◆ ABOUT THIS TASK ◆
Please give back, word for word, each line from the start of the entries through the one in which "s.tracker ∧ t.build = s.build ∧" is found.

* * * *

/-- R5, R232: with nothing driven the tracker holds its state. That the model lets such a step happen, and
that it ends the response, is log entry 2. -/
def Obligations.IdleStepHoldsTracker : Prop :=
  ∀ s : State, s.ports.pending = [] → ∃ t, step s = .next t ∧ t.tracker = s.tracker ∧ t.build = s.build ∧
    t.ports = { s.ports with resp := none, imemReq := none, drawSampled := false }

/-- R250, R252 (D25): reset brings every component to its reset value, gives no response and touches
neither the build nor what the outside drives next. -/
def Obligations.ResetEventRestoresTracker : Prop :=
  ∀ (s : State) (rest : List PortEvent), s.ports.pending = .rst :: rest →
    ∃ t, step s = .next t ∧ t.tracker = State.reset.tracker ∧ t.build = s.build ∧
      t.ports = { s.ports with resp := none, imemReq := none, drawSampled := false, pending := rest }

/-- R226 (D23): a step that clears `fault` is a reset. -/
def Obligations.OnlyResetClearsFault : Prop :=
  ∀ s t : State, s.tracker.fault = true → step s = .next t → t.tracker.fault = false →
    ∃ rest, s.ports.pending = .rst :: rest

/-- R251 (D25): the reset value of every component. -/
def Obligations.ResetValues : Prop :=
  (∀ i : RegIx, latency State.reset.tracker i = 0) ∧
  State.reset.tracker.mult = { acquired := false, remaining := 0 } ∧
  State.reset.tracker.div = { acquired := false, remaining := 0 } ∧
  State.reset.tracker.stores = [] ∧
  State.reset.tracker.totalCycles = 0 ∧
  (∀ pc : Addr, bhtAt State.reset.tracker pc = { history := 0, counters := #v[0, 0] }) ∧
  (∀ pc : Addr, btbAt State.reset.tracker pc = 0) ∧
  State.reset.tracker.ras = [] ∧
  (∀ pc : Addr, icAt State.reset.tracker pc = { firstBlock := 0, secondBlock := 0, lruFlag := false }) ∧
  State.reset.tracker.fault = false ∧
  State.reset.tracker.cause = 0

/-- The invariant holds right after reset (R251, D25; the free windows of log entry 6 are legal, R8). -/
def Obligations.ResetSatisfiesInvariant : Prop := Invariant State.reset

/-- Every step keeps the invariant `Invariant`: the unit reservations (R26), the store reservations (R29), the
counter below `2^64` (R33), at most two return addresses (R39), the buckets (R43, R201 (b)), the cause
(R45, R222: the codes 5 and 6 never appear, R27), and the widths of what is in flight. -/
def Obligations.StepKeepsInvariant : Prop := ∀ s t : State, Invariant s → step s = .next t → Invariant t

/-- R166 calls this an invariant a model may prove: from reset the counter of history 0 stays 0. -/
def Obligations.NotTakenCountersStayZero : Prop :=
  NotTakenCountersZero State.reset ∧
  ∀ s t : State, NotTakenCountersZero s → step s = .next t → NotTakenCountersZero t

/-! ## Every command -/

/-- R85: exactly one response for every command: every command, in every state, leads to a next state
that shows a response. -/
def Obligations.EveryCommandAnswers : Prop :=
  ∀ (i : Instr) (s : State), ∃ t r, exec i s = .next t ∧ t.ports.resp = some r

/-- R224 (D23): a command that raises a fault changes nothing of the tracker but `fault` and `cause`, and
is answered FAULT with that cause. That a faulting command has made no call of the instruction memory, and
keeps a draw consumed, is the model's reading: log entry 10. -/
def Obligations.FaultsArePrecise : Prop :=
  ∀ (i : Instr) (s t : State), s.tracker.fault = false → exec i s = .next t → t.tracker.fault = true →
    Faulted s t t.tracker.cause (draws s i)

/-- R222 (an inference the spec marks as its own): in a state of a run, a command raises only the causes
listed for it. -/
def Obligations.CausesOfEachCommand : Prop :=
  ∀ (i : Instr) (s t : State), Invariant s → s.tracker.fault = false → exec i s = .next t →
    t.tracker.fault = true → mayRaise i t.tracker.cause

/-- R8, R20, R84: no command changes the build, the input ports or what the outside drives next. -/
def Obligations.CommandsLeaveInputsAlone : Prop :=
  ∀ (i : Instr) (s t : State), exec i s = .next t →
    t.build = s.build ∧ t.ports.draw = s.ports.draw ∧ t.ports.imemData = s.ports.imemData ∧
      t.ports.pending = s.ports.pending

/-- R32, R87, R270: a command that completes moves `total_cycles` by the amount its rule charges, and
`resp_charged` is that amount; for a missing FETCH it is the value drawn, a value of the window. -/
def Obligations.ChargesMoveTheCounter : Prop :=
  ∀ (i : Instr) (s t : State), Invariant s → s.tracker.fault = false → exec i s = .next t →
    t.tracker.fault = false →
    ∃ c, ChargeOf s (drawFrom s.build.miss s.ports.draw) i c ∧
      s.build.miss.lo ≤ drawFrom s.build.miss s.ports.draw ∧
      drawFrom s.build.miss s.ports.draw ≤ s.build.miss.hi ∧
      t.tracker.totalCycles = s.tracker.totalCycles + c ∧ chargedOf t = c

/-- R115: `total_cycles` is the sum of all `n` passed to `advance`, for every sequence of ADVANCE
commands, whatever stands in their unused fields and on the inputs; and over every run of one reset it
moves by the sum of the `charged` values of the responses. From reset it starts at 0. -/
def Obligations.RunTotalIsSumOfCharges : Prop :=
  State.reset.tracker.totalCycles = 0 ∧
  (∀ (events : List (Count × CmdWord × Nat × Word)) (rest : List PortEvent) (s : State),
    s.tracker.fault = false →
    (∀ n w d m, (n, w, d, m) ∈ events → decode w = .ok (.advance n) ∧ n ≠ 0) →
    Room (events.map fun e => e.1.toNat).sum s →
    s.ports.pending = events.map (fun e => .command e.2.1 e.2.2.1 e.2.2.2) ++ rest →
    ∃ t, core.run events.length s = .next t ∧ t.tracker.fault = false ∧
      t.tracker.totalCycles = s.tracker.totalCycles + (events.map fun e => e.1.toNat).sum) ∧
  (∀ (k : Nat) (s t : State), Invariant s → NoReset s → core.run k s = .next t →
    t.tracker.totalCycles = s.tracker.totalCycles + runCharged k s)

/-- R221, R222 (the code and the rule for RESERVE_MULT and RESERVE_DIV are the spec's decisions D23, D7):
a count of 0 raises BAD_COUNT, cause 2; DO_LOAD checks its range first (R223, D24). -/
def Obligations.ZeroCountFaults : Prop :=
  ∀ (s : State) (reg : RegIx) (start : Addr) (stop : RangeEnd), s.tracker.fault = false →
    start.toNat ≤ stop.toNat → stop.toNat ≤ 2 ^ 32 →
    ∀ i ∈ ([.advance 0, .stall 0, .addLat reg 0, .reserveMult 0, .reserveDiv 0,
        .doLoad start stop reg 0] : List Instr),
      ∃ t, exec i s = .next t ∧ Faulted s t 2 false

/-- R33, R110, R222 (CYCLE_OVERFLOW is the spec's decision D6): a command whose operands are well formed
and whose charge has no room below `2^64` raises CYCLE_OVERFLOW, cause 9, whatever would come after the
stall (R223, D24). The charge of a missing FETCH is the value drawn. What the command shows at the draw
and instruction memory ports is log entry 10. -/
def Obligations.ChargeWithoutRoomFaults : Prop :=
  ∀ (i : Instr) (s : State) (c : Nat), Invariant s → s.tracker.fault = false → i.wf = true →
    ChargeOf s (drawFrom s.build.miss s.ports.draw) i c → ¬ Room c s →
    ∃ t, exec i s = .next t ∧ Faulted s t 9 (draws s i)

/-- R121, R123, R261 (the code is D23): a command that creates a latency entry for a register whose entry
is still live at that point, that is after the command's own stall, raises DUP_REG_LATENCY, cause 4. That the draw of DO_DIV stays
consumed is log entry 10. -/
def Obligations.PendingDestinationFaults : Prop :=
  ∀ (s : State) (reg : RegIx), Invariant s → s.tracker.fault = false →
    (∀ cycles : Count, cycles ≠ 0 → latency s.tracker reg ≠ 0 →
      ∃ t, exec (.addLat reg cycles) s = .next t ∧ Faulted s t 4 false) ∧
    (latency s.tracker reg ≠ 0 → ∃ t, exec (.doCsr reg) s = .next t ∧ Faulted s t 4 false) ∧
    (∀ a b : Word, busyFor s.tracker.mult < latency s.tracker reg → Room (busyFor s.tracker.mult) s →
      ∃ t, exec (.doMult reg a b) s = .next t ∧ Faulted s t 4 false) ∧
    (∀ a b : Word, busyFor s.tracker.div < latency s.tracker reg → Room (busyFor s.tracker.div) s →
      ∃ t, exec (.doDiv reg a b) s = .next t ∧ Faulted s t 4 true) ∧
    (∀ (start : Addr) (stop : RangeEnd) (n : Count) (extra : Nat), rangeWf start stop = true → n ≠ 0 →
      LoadExtra s.tracker start stop extra → extra < latency s.tracker reg → Room extra s →
      ∃ t, exec (.doLoad start stop reg n) s = .next t ∧ Faulted s t 4 false)

/-! ## Time (40_time.md) -/

/-- R110, R111: ADVANCE ages everything that is in flight by `n`, moves the counter by `n`, and changes
nothing else. -/
def Obligations.AdvanceCompletes : Prop :=
  ∀ (n : Count) (s : State), s.tracker.fault = false → n ≠ 0 → Room n.toNat s →
    ∃ t, exec (.advance n) s = .next t ∧ Aged n.toNat s.tracker t.tracker ∧ Done s t 0 n.toNat none false

/-- R114: STALL does in every state exactly what ADVANCE does; in particular it completes where
ADVANCE does. -/
def Obligations.StallIsAdvance : Prop :=
  (∀ (n : Count) (s : State), exec (.stall n) s = exec (.advance n) s) ∧
  ∀ (n : Count) (s : State), s.tracker.fault = false → n ≠ 0 → Room n.toNat s →
    ∃ t, exec (.stall n) s = .next t ∧ Aged n.toNat s.tracker t.tracker ∧ Done s t 0 n.toNat none false

/-- R116 (an inference the spec marks as its own): two advances are one of the sum. -/
def Obligations.AdvancesCompose : Prop :=
  ∀ (a b : Count) (s t u : State), a ≠ 0 → b ≠ 0 → a.toNat + b.toNat < 2 ^ 32 →
    s.tracker.fault = false → exec (.advance a) s = .next t → exec (.advance b) t = .next u →
    u.tracker.fault = false →
    ∃ v, exec (.advance (a + b)) s = .next v ∧ v.tracker = u.tracker

/-- R113 (D2): RD_CYCLES answers the counter and changes nothing. -/
def Obligations.ReadCyclesCompletes : Prop :=
  ∀ s : State, s.tracker.fault = false →
    ∃ t, exec .rdCycles s = .next t ∧ t.tracker = s.tracker ∧
      Done s t (BitVec.ofNat 64 s.tracker.totalCycles) 0 none false

/-! ## Register latencies (41_register_latency.md) -/

/-- R120: ACCESS_REG waits for the register's remaining cycles, if it has any, and charges them; then the
register is available. -/
def Obligations.AccessRegisterCompletes : Prop :=
  ∀ (reg : RegIx) (s : State), s.tracker.fault = false → Room (latency s.tracker reg) s →
    ∃ t, exec (.accessReg reg) s = .next t ∧ Waited (latency s.tracker reg) s.tracker t.tracker ∧
      latency t.tracker reg = 0 ∧ Done s t 0 (latency s.tracker reg) none false

/-- R121: ADD_LAT enters the latency and changes nothing else; index 0 is not special (R23). -/
def Obligations.AddLatencyCompletes : Prop :=
  ∀ (reg : RegIx) (cycles : Count) (s : State), s.tracker.fault = false → cycles ≠ 0 →
    latency s.tracker reg = 0 →
    ∃ t, exec (.addLat reg cycles) s = .next t ∧
      t.tracker = { s.tracker with reglat := s.tracker.reglat.set reg.toNat cycles.toNat reg.isLt } ∧
      Done s t 0 0 none false

/-! ## Units (42_units.md) -/

/-- R130, R131: RESERVE_MULT waits while the multiply unit is busy, then holds it for `n` cycles. -/
def Obligations.ReserveMultCompletes : Prop :=
  ∀ (n : Count) (s : State), s.tracker.fault = false → UnitOk s.tracker.mult → n ≠ 0 →
    Room (busyFor s.tracker.mult) s →
    ∃ t m, exec (.reserveMult n) s = .next t ∧ Waited (busyFor s.tracker.mult) s.tracker m ∧
      t.tracker = { m with mult := { acquired := true, remaining := n.toNat } } ∧
      Done s t 0 (busyFor s.tracker.mult) none false

/-- R130, R132: RESERVE_DIV does the same for the divide unit. -/
def Obligations.ReserveDivCompletes : Prop :=
  ∀ (n : Count) (s : State), s.tracker.fault = false → UnitOk s.tracker.div → n ≠ 0 →
    Room (busyFor s.tracker.div) s →
    ∃ t m, exec (.reserveDiv n) s = .next t ∧ Waited (busyFor s.tracker.div) s.tracker m ∧
      t.tracker = { m with div := { acquired := true, remaining := n.toNat } } ∧
      Done s t 0 (busyFor s.tracker.div) none false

* * * *

◆ RESPONSE BELOW ◆
/-- R5, R232: with nothing driven the tracker holds its state. That the model lets such a step happen, and
that it ends the response, is log entry 2. -/
def Obligations.IdleStepHoldsTracker : Prop :=
  ∀ s : State, s.ports.pending = [] → ∃ t, step s = .next t ∧ t.tracker = s.tracker ∧ t.build = s.build ∧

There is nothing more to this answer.